El 10 de diciembre de 2005 prestó su declaración informativa y aportó pruebas sobre su actuación como agente encubierto, pero no se tomaron en cuenta. El 17 de octubre de 2005, se emitió una certificación del “Sistema IANUS” en el que dice que no existe registrado proceso en su contra, lo que se reprodujo el 23 de enero de 2006, pero, pese a no existir proceso en contra suya, ya fue ilegalmente sancionado con la suspensión de su ascenso.

Sostiene que después de más de veintiséis meses y veinte días de la supuesta falta, se presentaron tres acusaciones ante tres Presidentes del Tribunal Disciplinario Superior, y dos devoluciones del expediente para que los investigadores consigan prueba legal que no se encontrará porque no existe ninguna imputación legal ni real en su contra en la justicia ordinaria, continúan acusándolo, a pesar que ya el hecho ha prescrito, por lo cual, el 17 de febrero de 2006, formuló impugnación al requerimiento  del Fiscal General del Tribunal Disciplinario Superior de 16 de febrero de 2006, pidió el archivo de obrados por extinción de la acción por prescripción, retardación de justicia, falta de materia justiciable y vicios insalvables de nulidad, pero no recibió ninguna respuesta no obstante su insistencia y reiteración, pero el 6 de marzo de 2006 fue notificado con el Auto inicial del proceso, sin considerar que ha transcurrido mayor tiempo que el  fijado por el art. 133 inc. d) del Reglamento de Faltas Disciplinarias y sus Sanciones de la Policía Nacional, que son veinticuatro meses, al margen que cuando se habrían cometido las faltas estaba vigente el anterior Reglamento, cuyo art. 138 dispuso la prescripción a los dieciocho meses de cometida la falta, sin que exista en ninguno de los dos Reglamentos, causales de interrupción de la prescripción, dejando claro que la retardación que se ha producido en este caso por cuestiones totalmente atribuibles al Tribunal.

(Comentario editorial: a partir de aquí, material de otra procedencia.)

/-- What walr checks of a clause (R50): in steward code, in Guide code, or in compute code. -/
def clauseOk (steward guide : Bool) (a : Attrs) (is : List Instr) : Bool :=
  is.all (fun i => i.wf guide && (if guide then guideOk i || guideOnly i else !guideOnly i) && !(steward && stageOnly i) &&
    (match i.ctl with
      | some c => (c.fsel != .a || a.seta.isSome) && (c.fsel != .b || a.setb.isSome)
      | none => false)) &&
    is.dropLast.all (fun i => i.cls != .x) && (a.seta.all fun n => decide (n < 12)) && (a.setb.all fun n => decide (n < 12))

/-- The implicit clauses of relaxed mode between two labels or directives (R53): each ends after an instruction of class X, or after 15. -/
def implicitClauses : List Instr → List Instr → List (List Instr)
  | [], [] => []
  | acc, [] => [acc]
  | acc, i :: is =>
    if i.cls == .x ∨ acc.length = 14 then (acc ++ [i]) :: implicitClauses [] is else implicitClauses (acc ++ [i]) is
def implicitOk (is : List Instr) : Bool :=
  is.all fun i => i.cls != .v && ((i.ctl.map fun c => c.fsel == .none).getD false)

/-! ### Directives and the parameter block (R54, R55) -/

inductive Directive
  | text | data | rodata
  | spadinit
  | emit (bytes : Nat)
  | align (n : Nat)
  | global_ | local_
  | clause
  | strict | relaxed
  | itinerary
  | stage (n : Nat)
  | endstage
  | threads (n : Nat)
  | regs (n : Nat)
  | spad (n : Nat)
  | acc (n : Nat)
  | gang (pref fall : Nat)
  | instances (n : Option Nat)
  | priority (c : Nat)
  | flags
  | seed (n : Nat)
  | param (size : Nat)
  | guide
  | queue (recSize cap high low : Nat)
deriving DecidableEq, Repr, Inhabited

/-- The limits of R54 and R59. -/
def Directive.ok : Directive → Bool
  | .emit n => [1, 2, 4, 8].contains n
  | .align n => decide (n ≤ 4096) && (List.range 13).any fun k => n == 2 ^ k
  | .stage n => decide (n < 16)
  | .threads n => decide (1 ≤ n) && decide (n ≤ 1536)
  | .regs n => n % 8 == 0 && decide (8 ≤ n) && decide (n ≤ 256)
  | .spad n => n % 128 == 0
  | .acc n => decide (n ≤ 8)
  | .gang p f => [1, 2, 4, 8, 16].contains p && [1, 2, 4, 8, 16].contains f && decide (f ≤ p)
  | .instances (some n) => decide (1 ≤ n) && decide (n < 2 ^ 32)
  | .priority c => decide (c ≤ 3)
  | .seed n => decide (n < 2 ^ 32)
  | .param n => n == 4 || n == 8
  | .queue r c h l => r % 16 == 0 && decide (16 ≤ r) && decide (r ≤ 256) && decide (1 ≤ c) && decide (h ≤ c) && decide (l < h)
  | _ => true

/-- The parameter block of sizes and values, each at the next offset aligned to its size; at most 128 bytes. -/
def paramBlock : List Byte → List (Nat × DWord) → Option (List Byte)
  | b, [] => if b.length ≤ 128 then some b else none
  | b, (n, v) :: ps =>
    if n = 4 ∨ n = 8 then
      paramBlock (b ++ List.replicate ((n - b.length % n) % n) 0 ++ leBytes n v.toNat) ps
    else none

A lo anterior -continúa- se suma el hecho que, a más de no haber valorado su prueba de descargo, las pruebas en que sustentan la acusación en su contra, fueron ilegalmente obtenidas, los tribunales y fiscales de la Policía Nacional no tienen jurisdicción ni competencia para conocer e investigar delitos, como establece el art. 37 del Reglamento de Faltas Disciplinarias y sus Sanciones de la Policía Nacional, y menos presentar acusaciones con pruebas de presuntos delitos para apoyar acusaciones destinadas a sancionar faltas.  Por otra parte, la falta que se le acusa señala que debe existir imputación formal del Ministerio Público, pero  no hay prueba de ello en su caso, y no obstante, el Fiscal, prejuzgando, ha pedido su baja indefinida.